That's what I thought on the previous post -- this is a closeted gay guy.


----------



## GTdad (Aug 15, 2011)

lamaga said:


> True, GTDad, and I was joking, but honestly? The only way to cut thru this kind of passive-aggressive crap is to act, and to act boldly.
> 
> He's thrown down the gauntlet.


Yep. And to be clear, I was referring to her H's actions as P-A crap, not what you suggested. I agree, in my book this would very possibly be a deal-killer.


----------



## jennifer1986 (Feb 4, 2012)

Sorry, I don't like to repeat stuff to bore people. So I might not be clear. 
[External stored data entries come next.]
-- ==== Sys2Proof/Laws/KeepAgents.lean ====
section
/-!
SUPPORT. The agents that execute no instruction, instruction fetch and the end of a word keep the invariant `Inv`.
-/

namespace Sys2Proof.Machine

open Sys2Proof

theorem inc_le5 (d : BitVec 3) (h : d.toNat < 5) : (d + 1).toNat ≤ 5 := by
  rw [BitVec.toNat_add]; simp; omega

/-! ### Cables -/

theorem hitWord_inv {s : State} (h : Inv s) (r : RxEnd) : Inv (hitWord s r) := by
  cases r with
  | ppu u n =>
    dsimp only [hitWord]; split
    · exact h
    · exact updPpu_inv h u _ rfl
  | mux c => exact setIn_inv h c _ (h.mux c).asm5

theorem hitRecord_inv {s : State} (h : Inv s) (r : RxEnd) : Inv (hitRecord s r) := by
  cases r with
  | ppu u n =>
    dsimp only [hitRecord]; split
    · exact h
    · exact updPpu_inv h u _ rfl
  | mux c => exact setIn_inv h c _ (h.mux c).asm5

theorem hitResume_inv {s : State} (h : Inv s) (t : TxEnd) : Inv (hitResume s t) := by
  cases t with
  | ppu u n => dsimp only [hitResume]; exact updPpu_inv h u _ rfl
  | mux c => exact setOut_inv h c _ (h.mux c).dis5 (h.mux c).ranks3

theorem deliverWord_inv {s : State} (h : Inv s) (t : TxEnd) : Inv (deliverWord s t) := by
  have hit : ∀ {q : State}, Inv q → Inv (match farRx s t with | some r => hitWord q r | none => q) := by
    intro q k; split
    · exact hitWord_inv k _
    · exact k
  cases t with
  | ppu u n =>
    simp only [deliverWord]; split
    · exact h
    · exact hit (updPpu_inv h u _ rfl)
  | mux c =>
    simp only [deliverWord]; split
    · exact h
    · exact hit (setOut_inv h c _ (h.mux c).dis5 (h.mux c).ranks3)

theorem deliverRecord_inv {s : State} (h : Inv s) (t : TxEnd) : Inv (deliverRecord s t) := by
  have hit : ∀ {q : State}, Inv q → Inv (match farRx s t with | some r => hitRecord q r | none => q) := by
    intro q k; split
    · exact hitRecord_inv k _
    · exact k
  cases t with
  | ppu u n =>
    simp only [deliverRecord]; split
    · exact h
    · exact hit (updPpu_inv h u _ rfl)
  | mux c =>
    simp only [deliverRecord]; split
    · exact h
    · exact hit (setOut_inv h c _ (h.mux c).dis5 (h.mux c).ranks3)

theorem deliverResume_inv {s : State} (h : Inv s) (r : RxEnd) : Inv (deliverResume s r) := by
  have hit : ∀ {q : State}, Inv q → Inv (match farTx s r with | some t => hitResume q t | none => q) := by
    intro q k; split
    · exact hitResume_inv k _
    · exact k
  cases r with
  | ppu u n =>
    simp only [deliverResume]; split
    · exact h
    · exact hit (updPpu_inv h u _ rfl)
  | mux c =>
    simp only [deliverResume]; split
    · exact h
    · exact hit (setIn_inv h c _ (h.mux c).asm5)

theorem envLines_inv {s : State} (h : Inv s) (r : RxEnd) (v : Word12) : Inv (envLines s r v) := by
  unfold envLines; split
  · cases r with
    | ppu u n => exact updPpu_inv h u _ rfl
    | mux c => exact setIn_inv h c _ (h.mux c).asm5
  · exact h

theorem envWord_inv {s : State} (h : Inv s) (r : RxEnd) : Inv (envWord s r) := by
  unfold envWord; split
  · exact hitWord_inv h r
  · exact h

theorem envRecord_inv {s : State} (h : Inv s) (r : RxEnd) : Inv (envRecord s r) := by
  unfold envRecord; split
  · exact hitRecord_inv h r
  · exact h

theorem envResume_inv {s : State} (h : Inv s) (t : TxEnd) : Inv (envResume s t) := by
  unfold envResume; split
  · exact hitResume_inv h t
  · exact h

/-! ### The multiplexer -/

/-- The Resume levels change output flags of PPUs only. -/
theorem levelPpus_mem (cfg : Config) (mux : Vector MuxChan 16) (ppus : Vector Ppu 16) (u : Unit16) :
    (levelPpus cfg mux ppus)[u].mem = ppus[u].mem := by
  unfold levelPpus
  generalize List.finRange 16 = l
  induction l generalizing ppus with
  | nil => rfl
  | cons c l ih =>
    rw [List.foldl_cons, ih]
    split
    · split
      · simp only [Fin.getElem_fin, Vector.getElem_set]
        split
        · rename_i e
          simp [Ppu.wordTaken, e]
        · rfl
      · rfl
    · rfl

theorem resumeLevels_inv {s : State} (h : Inv s) : Inv (resumeLevels s) :=
  h.setPpus fun u => by rw [levelPpus_mem]; exact h.ppu u

theorem sample_asm5 {m : MuxIn} (hs : Bool) (w : Word12) : (m.sample hs w).asmCnt.toNat ≤ 4 := by
  simp only [MuxIn.sample, decide_eq_true_eq]
  split
  · simp
  · rw [BitVec.toNat_add]; simp; omega

theorem event_asm (m : MuxIn) : m.event.asmCnt = m.asmCnt := by unfold MuxIn.event; split <;> rfl

theorem event_dis (m : MuxOut) : m.event.disCnt = m.disCnt := by unfold MuxOut.event; split <;> rfl

theorem event_ranks (m : MuxOut) : m.event.ranks = m.ranks := by unfold MuxOut.event; split <;> rfl

theorem record_asm5 {m : MuxIn} : m.record.asmCnt.toNat ≤ 4 := by
  unfold MuxIn.record
  dsimp only
  split
  · rename_i h; rw [event_asm]; simp [h]
  · simp

theorem muxSample_inv {s : State} (h : Inv s) (c : Unit16) : Inv (muxSample s c) := by
  unfold muxSample; dsimp only; split
  · exact setIn_inv h c _ (sample_asm5 _ _)
  · exact h

theorem muxRecord_inv {s : State} (h : Inv s) (c : Unit16) : Inv (muxRecord s c) := by
  unfold muxRecord; dsimp only; split
  · exact setIn_inv h c _ record_asm5
  · exact h

theorem stored_asm5 (m : MuxIn) (b : Buffer) : (m.stored b).asmCnt.toNat ≤ 4 := by
  unfold MuxIn.stored; dsimp only; split
  · rw [event_asm]; simp
  · simp

/-- The order of requests is no part of the invariant. -/
theorem scmReceive_inv {s : State} (h : Inv s) (b : Bool) (n : Option Nat) : Inv (scmReceive s b n) :=
  ⟨h.scm, h.lcm, h.ppu, h.cpu, h.mux⟩

theorem cpuReceive_inv {s : State} (h : Inv s) : Inv (cpuReceive s) := ⟨h.scm, h.lcm, h.ppu, h.cpu, h.mux⟩

theorem cpuServed_inv {s : State} (h : Inv s) : Inv (cpuServed s) := ⟨h.scm, h.lcm, h.ppu, h.cpu, h.mux⟩

theorem mcuAsk_inv {s : State} (h : Inv s) (a : ScmAddr) (v : Word60) : Inv (mcuAsk s a v) :=
  ⟨h.scm, h.lcm, h.ppu, h.cpu, h.mux⟩

theorem scmServed_inv {s : State} (h : Inv s) (r : ScmRequest) : Inv (scmServed s r) :=
  ⟨h.scm, h.lcm, h.ppu, h.cpu, h.mux⟩

theorem mcuStore_inv {s : State} (h : Inv s) : Inv (mcuStore s) := by
  unfold mcuStore; split
  · exact scmStore_inv (scmServed_inv h _) _ _
  · exact h

theorem muxStore_inv {s : State} (h : Inv s) (c : Unit16) : Inv (muxStore s c) := by
  unfold muxStore; dsimp only; split
  · exact scmStore_inv (scmServed_inv (setIn_inv h c _ (stored_asm5 _ _)) _) _ _
  · exact h

theorem muxFetch_inv {s : State} (h : Inv s) (c : Unit16) : Inv (muxFetch s c) := by
  unfold muxFetch; dsimp only; split
  · refine scmDetect_inv (scmServed_inv (setOut_inv h c _ ?_ ?_) _) _
    · split <;> simp
    · split <;> exact (h.mux c).ranks3
  · exact h

theorem advance_dis (m : MuxOut) (b : Buffer) : (m.advance b).disCnt = m.disCnt ∧ (m.advance b).ranks = m.ranks := by
  unfold MuxOut.advance; dsimp only; split
  · exact ⟨event_dis _, event_ranks _⟩
  · exact ⟨rfl, rfl⟩

theorem muxAhead_inv {s : State} (h : Inv s) (c : Unit16) : Inv (muxAhead s c) := by
  unfold muxAhead; dsimp only; split
  · rename_i hc
    simp only [Bool.and_eq_true, decide_eq_true_eq] at hc
    have hd : (s.mux[c].out.disCnt + 1).toNat ≤ 5 := inc_le5 _ hc.2
    have hr : (s.mux[c].out.ranks ++ [disassemble s.mux[c].out.dis s.mux[c].out.disCnt.toNat]).length ≤ 3 := by
      rw [List.length_append]; simp only [List.length_cons, List.length_nil]; omega
    refine setOut_inv h c _ ?_ ?_
    · split <;> (try dsimp only) <;> split <;> first | (rw [(advance_dis _ _).1]; exact hd) | exact hd
    · split <;> (try dsimp only) <;> split <;> first | (rw [(advance_dis _ _).2]; exact hr) | exact hr
  · exact h

theorem muxSend_inv {s : State} (h : Inv s) (c : Unit16) : Inv (muxSend s c) := by
  unfold muxSend; dsimp only
  split
  · exact h
  · split
    · split
      · exact h
      · split
        · exact h
        · exact setOut_inv h c _ (h.mux c).dis5 (h.mux c).ranks3
    · split
      · exact setOut_inv h c _ (h.mux c).dis5 (h.mux c).ranks3
      · exact h

theorem muxResume_inv {s : State} (h : Inv s) (c : Unit16) : Inv (muxResume s c) := by
  unfold muxResume; dsimp only
  split
  · exact h
  · split
    · exact setOut_inv h c _ (h.mux c).dis5 (h.mux c).ranks3
    · split
      · exact h
      · split
        · split
          · refine setOut_inv h c _ (h.mux c).dis5 ?_
            have := (h.mux c).ranks3
            simp only [List.length_drop]; omega
          · exact h
        · split
          · exact h
          · split
            · rename_i hlt
              refine setOut_inv h c _ ?_ ?_
              · have : (s.mux[c].out.disCnt + 1).toNat ≤ 5 := inc_le5 _ (by omega)
                dsimp only; split
                · rw [(advance_dis _ _).1]; exact this
                · exact this
              · dsimp only; split
                · rw [(advance_dis _ _).2]; exact (h.mux c).ranks3
                · exact (h.mux c).ranks3
            · refine setOut_inv h c _ (by simp) ?_
              dsimp only; split
              · rw [(advance_dis _ _).2]; exact (h.mux c).ranks3
              · exact (h.mux c).ranks3

theorem clearIo_inv {s : State} (h : Inv s) : Inv (clearIo s) := by
  refine ⟨h.scm, h.lcm, h.ppu, h.cpu, fun c => ?_⟩
  simp only [clearIo, Fin.getElem_fin, Vector.getElem_mapFinIdx]
  refine ⟨?_, ?_, (h.mux c).ranks3⟩
  · simp only [MuxIn.clear, BitVec.toNat_ofNat]; omega
  · simp only [MuxOut.clear, BitVec.toNat_ofNat]; omega

/-! ### The MCU's levels -/

theorem forcedResume_inv {s : State} (h : Inv s) (u : Unit16) : Inv (forcedResume s u) := by
  have : ∀ (l : List (Fin 8)) (t : State), Inv t → Inv (l.foldl (fun t n =>
      match farTx t (.ppu u n) with
      | some (.ppu v m) => updPpu t v (fun q => { q with outw := q.outw.set m false, outr := q.outr.set m false })
      | _ => t) t) := by
    intro l
    induction l with
    | nil => intro t k; exact k
    | cons w l ih =>
      intro t k
      refine ih _ ?_
      dsimp only
      split
      · exact updPpu_inv k _ _ rfl
      · exact k
  exact this _ _ h

theorem startDump_mem (q : Ppu) : q.startDump.mem = q.mem := by unfold Ppu.startDump; split <;> rfl

/-- An instruction cut short changes one word of memory at most. -/
theorem memOk_cutShort {q : Ppu} (h : MemOk 4096 q.mem) (wrap : PWrap) (v : Word12) : MemOk 4096 (q.cutShort wrap v).mem := by
  unfold Ppu.cutShort; split
  · exact memOk_ppuWrite h _ _
  · exact h

theorem applyDeadStart_inv {s : State} (h : Inv s) (u : Unit16) (d : Bool) : Inv (applyDeadStart s u d) := by
  have k := forcedResume_inv h u
  exact k.setPpus (vec_set_all (fun q : Ppu => MemOk 4096 q.mem) _ _ _ k.ppu (memOk_cutShort (k.ppu u) _ _))

theorem applySelected_inv {s : State} (h : Inv s) (u : Unit16) : Inv (applySelected s u) := by
  have k : Inv (if mcuBit s 0 then updPpu s u (fun q => { q with parErr := 0 }) else s) := by
    split
    · exact updPpu_inv h u _ rfl
    · exact h
  unfold applySelected; dsimp only; split
  · exact applyDeadStart_inv k u _
  · split
    · exact updPpu_inv k u _ (startDump_mem _)
    · exact k

theorem applyCpuLevels_inv {s : State} (h : Inv s) : Inv (applyCpuLevels s) := by
  have k : Inv (if mcuBit s 3 then { s with scmLatch := ⟨0, 0⟩, lcmLatch := ⟨0, 0⟩ } else s) := by
    split
    · exact ⟨h.scm, h.lcm, h.ppu, h.cpu, h.mux⟩
    · exact h
  have k2 : ∀ {t : State}, Inv t → Inv (if mcuBit s 4 then clearIo t else t) := by
    intro t q; split
    · exact clearIo_inv q
    · exact q
  unfold applyCpuLevels; dsimp only; split
  · exact (cpuServed_inv (k2 k)).cpuSame rfl rfl rfl rfl rfl rfl rfl (.inr ⟨nofun, nofun⟩)
  · exact k2 k

theorem applyMcuLevels_inv {s : State} (h : Inv s) : Inv (applyMcuLevels s) := by
  have k : Inv (if mcuBit s 6 then updPpu s 0 (fun q => { q with parErr := 0 }) else s) := by
    split
    · exact updPpu_inv h 0 _ rfl
    · exact h
  unfold applyMcuLevels; dsimp only; split
  · exact applyDeadStart_inv k 0 false
  · exact k

theorem settle_inv {s : State} (h : Inv s) : Inv (settle s) := by
  unfold settle; dsimp only
  refine resumeLevels_inv (applyMcuLevels_inv (applyCpuLevels_inv ?_))
  split
  · exact applySelected_inv h _
  · exact h

theorem levelResume_inv {s : State} (h : Inv s) (c : Unit16) : Inv (levelResume s c) := by
  unfold levelResume; split
  · split
    · exact setOut_inv h c _ (h.mux c).dis5 (h.mux c).ranks3
    · exact h
  · exact h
(1) My H is the ultimate homophobe. There is absolutely no chance he is gay. He is not masturbating. He does not watch porn. 
(2) He is not refusing to have sex with me. He is just not responsive unless he feels the need. O/W he would say several things
(a) What have you taken? Magic pill? You are "young and restless". 
(b) Don't you know it's a work day tomorrow?
(c) You need more self-control (as described in the Sunday church thread)
(d) Sorry I am too old (48) to satisfy you


----------



## FirstYearDown (Sep 15, 2011)

GTdad said:


> Probably, but that would make me wrong, too. I hate this kind of passive-agressive crap. So painful and hurtful.


I'm cheering too. That's why I mentioned it. 

I would even prefer aggression to passive aggression.


----------



## lamaga (May 8, 2012)

Jennifer, the fact that he is the "ultimate homophobe" tells me all I need to know.

He's gay. I'm sorry, but he is. And he will never deal with it, and he will never have a satisfying sexlife. Is that the life you want?


----------



## Phenix70 (May 6, 2012)

lamaga said:


> Jennifer, the fact that he is the "ultimate homophobe" tells me all I need to know.
> 
> He's gay. I'm sorry, but he is. And he will never deal with it, and he will never have a satisfying sexlife. Is that the life you want?


Gotta agree, you had me at homophobe.
You know the saying, those that protest the loudest, usually are.


----------



## jennifer1986 (Feb 4, 2012)

Ha Ha Ha. I can assure you he's not gay. However, maybe he is secretly gay, but I can also assure you that he's never had that kind of encounter. 

Seriously though, he is straight. He is just a very self-righteous guy. He thinks homosexuality is sick. Strangely enough though, he had said in past he would not mind seeing me with another woman. That's just the way lots of males think, I am not bothered by that. But I tell him to not mention it during sex because I am also the ultimate straight female (although I do not find homosexuality offensive at all. I am just not interested in another female).

This self-righteousness shows up everywhere. That's why I am never good enough and always at fault. Sex is the same.


----------



## GTdad (Aug 15, 2011)

jennifer1986 said:


> This self-righteousness shows up everywhere.


Except on that Asian vacation you mention in your first thread. You may well have some serious boundary issues, at least as evidenced by that thread, but there is no denying that your husband is a real piece of work, gay or not.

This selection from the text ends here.